You probably won’t be able to exit from the give while loop normally though. The input buffer will emptied (for displaying to the output) as soon as something comes into it via keyboard and the stdin won't give EOF.
For manually exiting the loop, EOF can be sent using keyboard by pressing
ctrl+D in Linux and
ctrl+Z in Windows
eg:
while ((c = getchar()) != EOF)
{
putchar(c);
fflush(stdin);
}
printf("\nGot past!");
If you press the key combination to give EOF, the message Got past! will be displayed before exiting the program.
If stdin is not already empty, you will have to press this key combination twice. Once to clear this buffer and then to simuate EOF.
EDIT: The extra pair of parenthesis around c = getchar() in while ((c = getchar()) != EOF) is to make sure that the value returned by getchar() is first assigned to c before that value is compared with EOF.
If this extra parenthesis were not there, the expression would effectively have been while (c = (getchar() != EOF) ) which would've meant that c could have either of 2 values: 1 (for true) or 0 (for false) which is obviously not what is intended.

getchar()
gets a character from input.
c = getchar()
The value of this assignment is the value of the left side after the assignment, or the value of the character that's been read. Value of EOF is by default -1.
((c = getchar()) != EOF)
As long as the value stays something other than EOF or, in other words, as long as the condition stays true, the loop will continue to iterate. Once the value becomes EOF the value of the entire condition will be 0 and it will break the loop.
The additional parentheses around c = getchar() are for the compiler, to emphasize that we really wanted to do an assignment inside the condition, because it usually assumes you wanted to type == and warns you.
main() {
int c;
while ((c = getchar()) != EOF)
putchar(c);
}
So the entire code actually echoes back what you input. It assigns the value of the characters to c inside the condition and then outputs it back in the body of the loop, ending only when the end of file is detected.

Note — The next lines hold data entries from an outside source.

/-- A copy inside one surface (R252, R330 with raster operation CCh): whatever the overlap, every pixel of the region takes
the value its source pixel had before the command. The surface is linear, source and destination have the same base and
the same pitch of a positive multiple of 64 bytes, no line of either runs over into the next, addresses map to
themselves, and neither the host nor an earlier posted write is to change the byte in the middle of the command (log 61). -/
def Obligations.OverlappingCopyIsSnapshot : Prop :=
  ∀ (len : BitVec 8) (d : Draw) (c : ColorSrc) (s : State),
    let n := bpp d.pen.depth
    let pitch := d.pen.pitch.toInt
    let j : Job := { drawJob d s.regs.swctrl with src := copySource d.rect c s.regs.swctrl }
    let px := copyPixels d c s.setup
    let ox := c.x1.toInt - d.rect.x1.toInt
    let oy := c.y1.toInt - d.rect.y1.toInt
    d.tiled = false → c.tiled = false → c.base = d.base → c.pitch = d.pen.pitch → 0 < pitch → pitch % 64 = 0 →
    d.pen.rop = 0xCC → (∀ k < n, byteEnable d.pen.depth d.mask k) →
    (∀ p ∈ px, (p.1 + 1) * n ≤ pitch ∧ (p.1 + ox + 1) * n ≤ pitch) →
    (∀ (a : Int) (w : Bool) (use : Use), 0 ≤ a → a + n ≤ 0x100000000 → s.physAddr a n w use = a.toNat) →
    j.legal (copyHeight d.rect c) → j.ready s px → Memory.wf s.mem → sorted s.rc → s.rcOk →
    ∃ t, exec (.xySrcCopyBlt len d c) s = .next t ∧
      ∀ p ∈ px, ∀ k < n,
        let dest := (d.base.toNat + p.2 * pitch + p.1 * n).toNat + k
        let source := (d.base.toNat + (p.2 + oy) * pitch + (p.1 + ox) * n).toNat + k
        s.disturbs dest = false → s.disturbs source = false → t.renderRead dest = s.renderRead source
end

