-- ==== Sys2Proof/Laws/Engine.lean ====
section
/-! SUPPORT. What the engine can change while it draws, said once and also where its accesses fault: `State.Drawing` holds after
every operation of a drawing command (`drawXY_draws`, `drawLinear_draws`). -/

namespace Sys2Proof.Machine

variable {α β : Type}

/-! ## What has changed -/

/-- From `s` to `t` the engine has drawn in the bytes `W` alone, its page faults have posted the status writes `p`, and what was
to happen in the middle of the command has happened. -/
structure State.Drawing (W : Nat → Bool) (s t : State) (p : List (List Host.Cell)) : Prop where
  frame : ∃ isr iir gab fp pr er m rc past tc l x q n, t = { s with
    regs := { s.regs with isr := isr, iir := iir, gabErr := gab, faultPending := fp }
    parser := { s.parser with run := pr }
    engine := { s.engine with run := er }
    mem := m, rc := rc, rcPast := past, tc := tc, tcRead := l, xlats := x, posted := q, freeCount := n }
  isr : ∃ b, t.regs.isr = setBit s.regs.isr 29 b
  iir : t.regs.iir ||| (setBit s.regs.isr 29 true &&& ~~~s.regs.imr) = s.regs.iir ||| (setBit s.regs.isr 29 true &&& ~~~s.regs.imr)
  gab : t.regs.gabErr ||| 0x9C = s.regs.gabErr ||| 0x9C
  writes : ∀ c ∈ p, s.faultWrite c
  posted : t.posted <:+ s.posted ++ p
  still : s.midEvents = [] → t.mem = s.mem ∧ t.tc = s.tc ∧ t.posted = s.posted ++ p
  cache : s.midEvents = [] → ∀ a, W a = false →
    lookup t.rc a = lookup s.rc a ∧ t.rcPast.filter (·.1 == a) = s.rcPast.filter (·.1 == a)
  caches : s.cachesOk → t.cachesOk ∧ ∀ a, W a = false → s.disturbs a = false → (∀ c ∈ p, ∀ x ∈ c, x.1 ≠ a) →
    t.renderRead a = s.renderRead a
  xlats : s.xlats <+: t.xlats ∧ ∀ e ∈ t.xlats, e ∈ s.xlats ∨ e.entry = tableEntry (s.table e.space) e.page

/-- No agent has hung yet, and no fault is newly pending. -/
def State.Going (s t : State) : Prop :=
  t.parser.run = s.parser.run ∧ t.engine.run = s.engine.run ∧ t.regs.faultPending = s.regs.faultPending

/-- Each run state is what it was, or hung. -/
def State.Ended (s t : State) : Prop :=
  (t.parser.run = s.parser.run ∨ t.parser.run = .hung) ∧ (t.engine.run = s.engine.run ∨ t.engine.run = .hung)

variable {W : Nat → Bool} {s t u : State} {p : List (List Host.Cell)}

theorem State.Drawing.refl (W : Nat → Bool) (s : State) : s.Drawing W s [] where
  frame := ⟨_, _, _, _, _, _, _, _, _, _, _, _, _, _, rfl⟩
  isr := ⟨_, (setBit_self _ _ _ rfl).symm⟩
  iir := rfl
  gab := rfl
  writes := by simp
  posted := by simp
  still := by simp
  cache := by simp
  caches := fun h => ⟨h, fun _ _ _ _ => rfl⟩
  xlats := ⟨List.prefix_rfl, fun _ h => .inl h⟩

theorem State.Going.ended (h : s.Going t) : s.Ended t := ⟨.inl h.1, .inl h.2.1⟩

theorem State.Drawing.xlatView (h : s.Drawing W t p) : t.xlatView = s.xlatView := by
  obtain ⟨_, _, _, _, _, _, _, _, _, _, _, _, _, _, rfl⟩ := h.frame
  rfl

theorem State.Drawing.statusAddr (h : s.Drawing W t p) : t.regs.statusAddr = s.regs.statusAddr := by
  obtain ⟨_, _, _, _, _, _, _, _, _, _, _, _, _, _, rfl⟩ := h.frame
  rfl

theorem State.Drawing.space (h : s.Drawing W t p) : t.engine.space = s.engine.space := by
  obtain ⟨_, _, _, _, _, _, _, _, _, _, _, _, _, _, rfl⟩ := h.frame
  rfl

theorem State.Drawing.imr (h : s.Drawing W t p) : t.regs.imr = s.regs.imr ∧ t.regs.hwstam = s.regs.hwstam := by
  obtain ⟨_, _, _, _, _, _, _, _, _, _, _, _, _, _, rfl⟩ := h.frame
  exact ⟨rfl, rfl⟩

In a similar manner to the | pipe command above you can use redirection on your system to utilize the above code to display all the character contents of a file, till it reaches the end (EOF) represented by CTRL-Z or CTRL-D usually.
In console:
ProgramName < FileName1.txt
And to create a copy of what is read from FileName1 you can:
ProgramName < FileName1.txt > CopyOfInput.txt
This demonstrates your program in multiple ways to hopefully aid your understanding.
-Hope that helps.

main(){
int c;
while ((c = getchar()) != EOF)
putchar(c);
}
Actually c=getchar() provides the character which user enters on the console and that value is checked with EOF which represents End Of File . EOF is encountered at last of file. (c = getchar()) != EOF is equivalent to c != EOF . Now i think this is much easier . If you any further query let me know.